## Player Evaluation

Player evaluation will be conducted prior to roster design, as it weighs the overall performance of each player from each game throughout the course of a season. Total Hockey Rating (THoR) is an all-inclusive statistic rating of all NHL defensemen and forwards incidental to all on-ice events.
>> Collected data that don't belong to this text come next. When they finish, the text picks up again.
theorem execColdBoot_kept : ∀ x0 x1 x2 x3, Kept Q F x3 → KeptOut Q F (execColdBoot x0 x1 x2 x3) := by
  intro x0 x1 x2 x3 h0
  unfold execColdBoot
  repeat' (first
    | with_reducible assumption
    | with_reducible apply ite_kept
    | with_reducible apply keptOut_next
    | with_reducible apply bootEarly_kept
    | with_reducible apply State.setB_kept
    )

theorem execRunFirstBeat_kept : ∀ x0 x1, Kept Q F x1 → (_ : Q.mbx = none := by assumption) → KeptOut Q F (execRunFirstBeat x0 x1) := by
  intro x0 x1 h0 _
  unfold execRunFirstBeat
  repeat' (first
    | with_reducible assumption
    | (extract_lets +onlyGivenNames x; clear_value x)
    | with_reducible apply ite_kept
    | with_reducible apply keptOut_next
    | with_reducible apply wakeDone_kept
    | with_reducible apply fgAll_kept
    | with_reducible apply mk_kept
    )

-- Machine/Pcie.lean

theorem sendPending_kept : ∀ x0, Kept Q F x0 → Kept Q F (sendPending x0) := by
  intro x0 h0
  unfold sendPending
  repeat' (first
    | with_reducible assumption
    | (extract_lets +onlyGivenNames x; clear_value x)
    | (with_reducible apply forEach_kept; intro _ _ _; beta_reduce)
    | with_reducible apply sendMsi_kept
    | with_reducible apply mk_kept
    )

theorem msixWrite_kept : ∀ x0 x1 x2, Kept Q F x0 → (_ : Q.msix = none := by assumption) → Kept Q F (msixWrite x0 x1 x2) := fun _ o v h _ =>
  sendPending_kept _ (mk_kept_of h { h.canonical with msix := Sparse.wf_set (d := msixDflt) o _ h.canonical.msix } { h.frame with msix := Frame.free ‹_› })

theorem queueOff_kept : ∀ x0 x1, Kept Q F x0 → Kept Q F (queueOff x0 x1) := by
  intro x0 x1 h0
  unfold queueOff
  repeat' (first
    | with_reducible assumption
    | (extract_lets +onlyGivenNames x; refine Kept.via Q F x ?_ (fun _ => ?_) <;> [subst x; clear_value x])
    | with_reducible apply State.setB_kept
    | with_reducible apply mk_kept
    )

theorem hostStreamsOff_kept : ∀ x0, Kept Q F x0 → Kept Q F (hostStreamsOff x0) := by
  intro x0 h0
  unfold hostStreamsOff
  repeat' (first
    | with_reducible assumption
    | (extract_lets +onlyGivenNames x; refine Kept.via Q F x ?_ (fun _ => ?_) <;> [subst x; clear_value x])
    | (extract_lets +onlyGivenNames x; clear_value x)
    | (with_reducible apply forEach_kept; intro _ _ _; beta_reduce)
    | with_reducible apply carrierStop_kept
    | with_reducible apply State.setStream_kept
    | with_reducible apply State.wr64_kept
    | with_reducible apply State.setB_kept
    | with_reducible apply mk_kept
    )

theorem setPci_kept : ∀ x0 x1, Kept Q F x0 → Kept Q F (setPci x0 x1) := by
  intro x0 x1 h0
  unfold setPci
  repeat' (first
    | with_reducible assumption
    | with_reducible apply mk_kept
    )

theorem execPerstRelease_kept : ∀ x0 x1 x2, Kept Q F x2 → KeptOut Q F (execPerstRelease x0 x1 x2) := by
  intro x0 x1 x2 h0
  unfold execPerstRelease
  repeat' (first
    | with_reducible assumption
    | (extract_lets +onlyGivenNames x; refine Kept.via Q F x ?_ (fun _ => ?_) <;> [subst x; clear_value x])
    | (extract_lets +onlyGivenNames x; clear_value x)
    | with_reducible apply ite_kept
    | with_reducible apply keptOut_next
    | with_reducible apply setPci_kept
    | with_reducible apply wake_kept
    | with_reducible apply trained_kept
    )

theorem mailboxHostReset_kept : ∀ x0, Kept Q F x0 → (_ : Q.mbx = none := by assumption) → Kept Q F (mailboxHostReset x0) := by
  intro s h _
  unfold mailboxHostReset
  extract_lets +onlyGivenNames lost empty s1
  have h1 : Kept Q F s1 := mk_kept_of h { h.canonical with mbx := Sparse.wf_filter _ h.canonical.mbx } { h.frame with mbx := Frame.free ‹_› }
  clear_value s1
  extract_lets +onlyGivenNames s2 s3 s4
  have h2 : Kept Q F s2 := forEach_kept (fun _ _ k => State.wr_kept _ _ _ (State.wr_kept _ _ _ (State.wr_kept _ _ _
    (State.setF_kept _ _ _ _ _ k)))) h1
  have h4 : Kept Q F s4 := State.setF_kept _ _ _ _ _ (State.wr_kept _ _ _ (State.setF_kept _ _ _ _ _ h2))
  exact forEach_kept (fun _ _ k => State.put_kept _ _ k) h4

theorem execAerError_kept : ∀ x0 x1 x2, Kept Q F x2 → KeptOut Q F (execAerError x0 x1 x2) := by
  intro x0 x1 x2 h0
  unfold execAerError
  repeat' (first
    | with_reducible assumption
    | (extract_lets +onlyGivenNames x; clear_value x)
    | with_reducible apply ite_kept
    | with_reducible apply keptOut_next
    | with_reducible apply report_kept
    | with_reducible apply setPci_kept
    )
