-- ==== Sys2Proof/Tests/Slice0.lean ====
section
/-! SUPPORT. The model's own tests: witnesses for the hypotheses of every statement, single steps whose results the spec's
worked cases and tables give, and an ill-formed term for each check of well-formedness. -/
namespace Sys2Proof.Tests
open Sys2Proof Sys2Proof.Machine
set_option maxRecDepth 4000
set_option Elab.async false

/-- A request at host mailbox 0 with the given parameter bytes. -/
def rq (l : List Byte) : Req := ⟨.mailbox 0, 0, 0, 0, l⟩
/-- The part out of reset, in RUN. -/
def runS : State := { State.reset.wr PWR_STAT 0x20000000 with bt := { porst := false } }
/-- The same with registers set. -/
def stR (l : List (Nat × Word)) : State := l.foldl (fun s p => s.wr p.1 p.2) runS
/-- The same in beat 1,000 with FCLK running. -/
def clkS (l : List (Nat × Word)) : State := l.foldl (fun s p => s.wr p.1 p.2) (stR [(GLB_BEATSTAT, 4), (GLB_BEAT_LO, 1000)])
/-- Values in force of shadowed registers. -/
def inForce (s : State) (l : List (Nat × Word)) : State := l.foldl (fun s p => s.wrA p.1 p.2) s
/-- A stream-table entry with the given bytes at the given places. -/
def entryOf (l : List (Nat × Byte)) : List Byte := l.foldl (fun e p => e.set p.1 p.2) (zeros 64)
/-- A pending ticket of path 0 for beat 2,000, and an applied one. -/
def tick1 : Ticket := ⟨1, 1, 2000, false, false, true, 0, 0, none, none, false⟩
/-- A layout restart that stops after beat 10. -/
def rst1 : Restart := ⟨0, 0x0104, rq [], 1, 10, 0, false, false⟩
def qr1 : QRec := ⟨zeros 64, 0, 0, 0, 0⟩
def ck1 : Chunk := ⟨0, [], 0, 0, 0, 0, 0, true, false⟩
def fl1 : Flush := ⟨0, [0], [], false, true, 0, 0, 10, [], 1, [], false⟩
/-- Engine 0 RUNNING, its cluster on. -/
def ppeS (p : PpeSt) : State := { stR [(PPE_STAT 0, 0x40000000), (PWR_STEP 34, 0x40000000)] with ppe := [(0, p)] }
/-- DMA channel 0 in RUN with a fetched instruction. -/
def dmaS (i : Nat) : State := { clkS [(DMA_STAT 0, 0x20000000)] with dma := [(0, { instr := i })] }
def nv1 : NvCmd := ⟨0, 2, 0, false, 0, none, [], 0⟩
/-- A broadcast frame of 60 bytes that carries no IP packet. -/
def bcast : RxFrame := ⟨0, List.replicate 6 0xFF ++ zeros 54, true, true, 0, 0, 0, []⟩
/-- A TX descriptor of 64 bytes, with flags. -/
def desc (f : Byte) : List Byte := zeros 8 ++ [64, 0, 0, 0, f] ++ zeros 19
/-- A display mode of 640 × 480 lines at 25 MHz on four lanes. -/
def mode1 : List Byte := b4 25000 ++ b2 640 ++ b2 16 ++ b2 96 ++ b2 48 ++ b2 480 ++ b2 10 ++ b2 2 ++ b2 33 ++ b2 0 ++ [4, 2]
/-- A DMA engine image of one bundle, unsigned (its digest is not checked here). -/
def image1 : List Byte := b4 0x7FA50C01 ++ b2 1 ++ b2 0 ++ b4 8 ++ zeros 12 ++ List.replicate 32 0xFF ++ zeros 80
/-- A KEY_EXCHANGE packet of session 0. -/
def kxPk : List Byte := b2 0xB150 ++ [1, 0] ++ zeros 8 ++ b2 0x0F03 ++ zeros 10
def peer0 : Peer := ⟨0, 0, 0, false, 0, 0⟩
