-- ==== Sys2Proof/Config.lean ====
section
/-! DEFINITION. What the spec leaves to the implementation (Table 00-A): the policies and parameters a step consults,
the constants the spec fixes, and the FREE VALUES, opaque constants applied to the state's plain counter `free`. -/

namespace Sys2Proof

/-- UNSTABLE_OPCODE_POLICY and JAM_POLICY (rules R8, R296): run as a NOP (the default) or refuse the opcode. -/
inductive OpcodePolicy where
  | nop
  | refuse
  deriving DecidableEq, Repr

/-- DEVICE_RESET (decision D41): what a warm reset does to the PPU, APU and mapper. `nothing` is the spec's default;
`other` is any other behaviour, left free (log 6). -/
inductive DeviceReset where
  | nothing
  | other
  deriving DecidableEq, Repr

/-- The OPEN parameters of Table 00-A that a running step consults. They are arguments of the model: plain data in
State, which no step changes. -/
structure Params where
  unstable    : OpcodePolicy
  jam         : OpcodePolicy
  deviceReset : DeviceReset
  deriving DecidableEq, Repr

/-- The spec's defaults: both policies `nop`, DEVICE_RESET nothing. -/
def Params.default : Params := ⟨.nop, .nop, .nothing⟩

/-- DMC_STALL_CYCLES, fixed at 4 (decision D10, rule R366). -/
abbrev Config.dmcStallCycles : Nat := 4

/-- FREE VALUE (APU_TIMING, entry U9; log 8): whether the APU frame counter takes a step in this CPU cycle. -/
opaque Config.frameStepDue : Nat → Bool

/-- FREE VALUE (APU_TIMING, entry U9; log 8): the length-counter table, indexed by bits 7 to 3 of the written byte. -/
opaque Config.lengthTable : BitVec 5 → Byte

/-- FREE VALUE (APU_TIMING, entry U9; log 8): whether an active DMC requests a sample byte in this CPU cycle. -/
opaque Config.dmcFetchDue : Nat → Bool

/-- FREE VALUE (APU_TIMING, entry U9; log 8): the address of the DMC's sample fetch requested in this CPU cycle. -/
opaque Config.dmcFetchAddr : Nat → Word

/-- FREE VALUE (APU_TIMING, entry U9; log 8): whether the fetch requested in this CPU cycle is the sample's last. -/
opaque Config.dmcSampleEnds : Nat → Bool

/-- FREE VALUE (log 13): whether sprite 0 hits in this PPU dot of a rendered visible scanline (rule R357). -/
opaque Config.spriteZeroHit : Nat → Bool

/-- FREE VALUE (log 13): whether sprite evaluation sets the overflow flag in this PPU dot (rule R357). -/
opaque Config.spriteOverflow : Nat → Bool

/-- FREE VALUE (log 14): the address `v` after a PPU dot in which background fetches may have incremented it. -/
opaque Config.renderV : Nat → BitVec 15

/-- FREE VALUE (log 15): the level of PPU address line A12 in a dot of a rendered scanline. -/
opaque Config.renderA12 : Nat → Bool

end Sys2Proof
end

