-- ==== Sys2Proof/Machine/Fetch.lean ====
section
/-! DEFINITION. The fetch phase of an instruction: the bus cycles that read its opcode and operand bytes (rules R100,
R131), and the placing of an instruction where the next fetch reads it. -/

namespace Sys2Proof.Machine

/-- Whether the policies refuse an opcode (rule R296). -/
def refuses (q : Params) (op : Byte) : Bool :=
  (isUnstable op && q.unstable == .refuse) || (isJam op && q.jam == .refuse)

/-- How many operand bytes are fetched before the instruction's own cycles: all of them, but for JSR, whose third byte is
read in its cycle 6 (rule R251), and a refused opcode, which fetches none (rule R296). -/
def operandFetches (q : Params) (op : Byte) : Nat :=
  if refuses q op then 0 else if op = 0x20#8 then 1 else opLength op - 1

/-- The byte the bus would give at `a`, without an access: the part of an instruction's bytes that no fetch-phase cycle
reads is only named by it (log 23). -/
def peek (a : Word) (s : State) : Byte := (busRead a s).1

/-- The fetch phase: the instruction, and the state after the fetches, PC past the fetched bytes. -/
def fetchPhase (s : State) : Instr × State :=
  let o := fetch s
  match operandFetches o.2.params o.1 with
  | 0 => (instrOf o.1 (peek o.2.pc o.2) (peek (o.2.pc + 1#16) o.2), o.2)
  | 1 =>
    let b := fetch o.2
    (instrOf o.1 b.1 (peek b.2.pc b.2), b.2)
  | _ =>
    let b := fetch o.2
    let c := fetch b.2
    (instrOf o.1 b.1 c.1, c.2)

/-- Whether a loader can put a byte at `a`. -/
def loadable (s : State) (a : Word) : Bool := (memByte s a).isSome

/-- The state with nothing due before the next instruction: no reset request, no refused opcode, no stall, no interrupt. -/
def State.ready (s : State) : State :=
  { s with resetReq := false, coldReset := false, stuck := none, stall := 0, dma := [], nmiPending := false, irqSample := false }

/-- Where an instruction can be placed: at PC, or at 0x0200 in RAM where PC does not point into loadable memory
(log 27). -/
def placeAt (s : State) : Word :=
  if loadable s s.pc && loadable s (s.pc + 1#16) && loadable s (s.pc + 2#16) then s.pc else 0x0200#16

/-- Three bytes placed where the next step fetches its instruction, and nothing due before it. -/
def placeInstruction (s : State) (b0 b1 b2 : Byte) : State :=
  let a := placeAt s
  poke (a + 2#16) b2 (poke (a + 1#16) b1 (poke a b0 (s.ready.setPc a)))

end Sys2Proof.Machine
end

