-- ==== Sys2Proof/Certificates/Slice0/Obligations.lean ====
section
/-! DEFINITION. The statements for the provers, one per definition `Obligations.<Name>`; OBLIGATIONS.json lists them. Each
says what the spec's rules say of the machine of this package. -/

open Sys2Proof Sys2Proof.Machine

/-- For every instruction, with every operand value, and every list of bytes after it, decoding its encoding
followed by those bytes gives the instruction and leaves exactly those bytes (Tables 30-A and 30-B). -/
def Obligations.DecodeUndoesEncode : Prop :=
  ∀ (i : Instr) (rest : List Byte), decode (encode i ++ rest) = .ok (i, rest)

/-- Whatever bytes decode to an instruction, with a rest left over, are the encoding of that instruction followed
by the rest: every encoding has one meaning and no bit of it is dropped. -/
def Obligations.EncodeUndoesDecode : Prop :=
  ∀ (bytes rest : List Byte) (i : Instr), decode bytes = .ok (i, rest) → encode i ++ rest = bytes

/-- Every opcode byte, with at least as many bytes after it as its row of Table 30-B has operand bytes, decodes to
an instruction with that opcode, and the decoder takes exactly those bytes; the length is 1, 2 or 3 and depends on
the opcode alone; with fewer bytes the decoder says that operand bytes are missing, and with none that there is no
opcode. No opcode is refused. -/
def Obligations.DecodingIsTotal : Prop :=
  (∀ (op : Byte) (rest : List Byte), opLength op ≤ rest.length + 1 →
      ∃ i, decode (op :: rest) = .ok (i, rest.drop (opLength op - 1)) ∧ opcodeOf i = op ∧
        encode i = op :: rest.take (opLength op - 1)) ∧
    (∀ op : Byte, opLength op = 1 ∨ opLength op = 2 ∨ opLength op = 3) ∧
    (∀ (op : Byte) (rest : List Byte), rest.length + 1 < opLength op →
      decode (op :: rest) = .error (.missingOperand op)) ∧
    decode [] = .error .noOpcode

/-- One word of each family, written out byte by byte from Tables 30-A and 30-B (opcode, then the operand bytes,
low byte of an address first), decodes to the instruction it stands for and leaves no byte. -/
def Obligations.WrittenWordsDecode : Prop :=
  ∀ p ∈ [
      ([0xA9#8, 0x34#8], Instr.ldaImm 0x34#8),
      ([0x8D#8, 0x34#8, 0x12#8], Instr.staAbs 0x1234#16),
      ([0xAA#8], Instr.tax),
      ([0x48#8], Instr.pha),
      ([0x7D#8, 0x34#8, 0x12#8], Instr.adcAbsx 0x1234#16),
      ([0x24#8, 0x34#8], Instr.bitZp 0x34#8),
      ([0xE6#8, 0x34#8], Instr.incZp 0x34#8),
      ([0x6A#8], Instr.rorAcc),
      ([0x6C#8, 0x34#8, 0x12#8], Instr.jmpInd 0x1234#16),
      ([0xD0#8, 0x34#8], Instr.bne 0x34#8),
      ([0x20#8, 0x34#8, 0x12#8], Instr.jsr 0x1234#16),
      ([0x00#8, 0x34#8], Instr.brk 0x34#8),
      ([0x40#8], Instr.rti),
      ([0xB3#8, 0x34#8], Instr.laxIzy 0x34#8),
      ([0xCB#8, 0x34#8], Instr.axsImm 0x34#8),
      ([0x04#8, 0x34#8], Instr.nopZp04 0x34#8),
      ([0x9F#8, 0x34#8, 0x12#8], Instr.ahxAbsy 0x1234#16),
      ([0x12#8], Instr.jam12)],
    decode p.1 = .ok (p.2, [])

/-- When nothing else is due and the bytes at PC are the encoding of an instruction (not one a policy refuses),
step is exec of that instruction in the state after its opcode and operand bytes have been fetched: one bus read
each at PC, PC advanced by one each (JSR's third byte is read later, in its own cycle 6, so two bytes are fetched);
the fetches change no other register, store nothing and take one cycle each. -/
def Obligations.StepRunsDecodedInstruction : Prop :=
  ∀ (s : State) (i : Instr), s.atInstruction = true → refuses s.params (opcodeOf i) = false →
    (∀ (k : Nat) (h : k < (encode i).length), memByte s (s.pc + BitVec.ofNat 16 k) = some (encode i)[k]) →
    let n := if opcodeOf i = 0x20#8 then 2 else (encode i).length
    let f := fetchMany n s
    step s = exec i f ∧ f.regs = (s.a, s.x, s.y, s.s, s.pc + BitVec.ofNat 16 n, s.p) ∧ StoresNothing n s f

/-- The step serves a reset request first, whatever else is due; else one owed stall cycle; else a pending NMI,
whatever I is; else the sampled IRQ when I is 0; else it fetches and executes one instruction (a core stuck on a
refused opcode takes no step until a reset is requested). The poll reads I as it stands at the boundary. -/
def Obligations.StepFollowsPriorities : Prop :=
  ∀ s : State,
    (s.resetReq = true → step s = .next (resetSequence s)) ∧
    (s.resetReq = false → s.stuck = none →
      (0 < s.stall → step s = .next (stallCycle s)) ∧
      (s.stall = 0 →
        (s.nmiPending = true → step s = .next (nmiSequence s)) ∧
        (s.nmiPending = false →
          (s.irqSample = true → s.p.i = false → step s = .next (irqSequence s)) ∧
          (s.irqSample = false ∨ s.p.i = true → step s = exec (fetchPhase s).1 (fetchPhase s).2))))
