-- ==== Sys2Proof/Laws/Access.lean ====
section
/-! SUPPORT. Sequences as lists of bus accesses: a bus cycle does not look at the registers, so what the devices see of a
sequence is its accesses alone; and what dropping the owed stall cycles leaves. -/

namespace Sys2Proof.Machine

variable {s t : State}

theorem Access.cycle_devices (x : Access) (h : t.devices = s.devices) : (x.cycle t).devices = (x.cycle s).devices := by
  cases x with
  | read a => exact (memRead_devices a h).2
  | write a d => exact memWrite_devices a d h

/-- Two machines whose devices are equal stay so over the same accesses. -/
theorem accesses_devices (l : List Access) (h : t.devices = s.devices) : (accesses l t).devices = (accesses l s).devices := by
  induction l generalizing s t with
  | nil => exact h
  | cons x l ih => exact ih (x.cycle_devices h)

@[simp] theorem accesses_nil : accesses [] s = s := rfl
@[simp] theorem accesses_cons (x : Access) (l : List Access) : accesses (x :: l) s = accesses l (x.cycle s) := rfl

theorem accesses_append (l k : List Access) : accesses (l ++ k) s = accesses k (accesses l s) := List.foldl_append ..

/-- One access more, on a machine with the same devices. -/
theorem devices_then {l : List Access} (x : Access) (h : t.devices = (accesses l s).devices) :
    (x.cycle t).devices = (accesses (l ++ [x]) s).devices := by
  rw [accesses_append]
  exact x.cycle_devices h

theorem dummyRead_then {l : List Access} (a : Word) (h : t.devices = (accesses l s).devices) :
    (dummyRead a t).devices = (accesses (l ++ [.read a]) s).devices := by
  have e : dummyRead a t = (Access.read a).cycle t := rfl
  rw [e]
  exact devices_then _ h

theorem push_then {l : List Access} (d : Byte) (h : t.devices = (accesses l s).devices) :
    (push d t).devices = (accesses (l ++ [.write (stackAddr t.s) d]) s).devices := by
  have e : push d t = ((Access.write (stackAddr t.s) d).cycle t).setS (t.s - 1#8) := rfl
  rw [e, devices_setS]
  exact devices_then _ h

theorem pull_then {l : List Access} (h : t.devices = (accesses l s).devices) :
    (pull t).2.devices = (accesses (l ++ [.read (stackAddr (t.s + 1#8))]) s).devices := by
  have e : (pull t).2 = (Access.read (stackAddr (t.s + 1#8))).cycle (t.setS (t.s + 1#8)) := rfl
  rw [e]
  exact devices_then _ (devices_setS t _ ▸ h)

theorem loadVector_then {l : List Access} (v : Word) (h : t.devices = (accesses l s).devices) :
    (loadVector v t).devices = (accesses (l ++ [.read v] ++ [.read (v + 1#16)]) s).devices := by
  have h1 := devices_then (.read v) h
  unfold loadVector
  rw [devices_setPc]
  exact devices_then (.read (v + 1#16)) h1

theorem pushPc_then {l : List Access} (h : t.devices = (accesses l s).devices) :
    (pushPc t).devices =
      (accesses (l ++ [.write (stackAddr t.s) (hi t.pc)] ++ [.write (stackAddr (t.s - 1#8)) (lo t.pc)]) s).devices := by
  have h2 := push_then (lo t.pc) (push_then (hi t.pc) h)
  rw [push_s] at h2
  exact h2

theorem enterVector_then {l : List Access} (b : Bool) (v : Word) (h : t.devices = (accesses l s).devices) :
    (enterVector b v t).devices =
      (accesses (l ++ [.write (stackAddr t.s) (t.p.pack b)] ++ [.read v] ++ [.read (v + 1#16)]) s).devices := by
  have h1 := push_then (t.p.pack b) h
  unfold enterVector
  refine loadVector_then v ?_
  rw [devices_setP]
  exact h1

theorem resetStackRead_then {l : List Access} (h : t.devices = (accesses l s).devices) :
    (resetStackRead t).devices = (accesses (l ++ [.read (stackAddr t.s)]) s).devices := by
  unfold resetStackRead
  rw [devices_setS]
  exact dummyRead_then _ h

@[simp] theorem resetStackRead_s : (resetStackRead s).s = s.s - 1#8 := rfl

/-! ## Dropping the owed stall cycles -/

/-- Dropping what is owed is the same on two machines whose devices are equal. -/
theorem dropStall_devices (h : t.devices = s.devices) : t.dropStall.devices = s.dropStall.devices :=
  congrArg State.dropStall h

/-- Consuming a pending NMI is the same on two machines whose devices are equal. -/
theorem clearNmi_devices (h : t.devices = s.devices) :
    ({ t with nmiPending := false } : State).devices = ({ s with nmiPending := false } : State).devices :=
  congrArg (fun q : State => { q with nmiPending := false }) h

theorem nmiPending_of_devices (h : t.devices = s.devices) : t.nmiPending = s.nmiPending := by
  have e := congrArg State.nmiPending h
  exact e

@[simp] theorem State.dropStall_wf : s.dropStall.wf = s.wf := rfl
@[simp] theorem State.dropStall_latches : s.dropStall.latchesSampled = s.latchesSampled := rfl
@[simp] theorem State.dropStall_accounted : s.dropStall.stallAccounted = true := rfl
@[simp] theorem State.dropStall_regs : s.dropStall.regs = s.regs := rfl
@[simp] theorem State.dropStall_chips : s.dropStall.chips = s.chips := rfl
@[simp] theorem memByte_dropStall (a : Word) : memByte s.dropStall a = memByte s a := rfl

end Sys2Proof.Machine
end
All events of a game are documented and appointed a value determined by the probability that event generated a goal. 

### purpose of notebook:

- determine roster position for both home and visitor team.
- reshape data set
- generate a variable that will show the time difference between a goal and all events that happened prior.
- keep only events that happened 20 seconds prior to a goal.
- group events by goal number to count the occurance of each event prior to a goal.
- sum by event type to display the incidence of each event in two games.
- determine if zone start has a positive or negative impact on each team for a given on ice event ( offensive, neutral and defensive).
- establish the impact of each event on a goal.
- determine if events have a positive or negative impact on each team.
- assign values to players based on their participation in events that led to a goal.

###  import modules

In [1]:
import sys
import os
import pandas as pd
import numpy as np
import datetime, time
import matplotlib.pyplot as plt
import statsmodels.api as sm
from statsmodels.formula.api import ols
from pylab import hist, show
import scipy

### import data frame

The merged data frame created in the roster_design_stephanos notebook is imported and used for player evaluation.

In [34]:
dm = pd.read_csv('out_data/pbpmerge.csv')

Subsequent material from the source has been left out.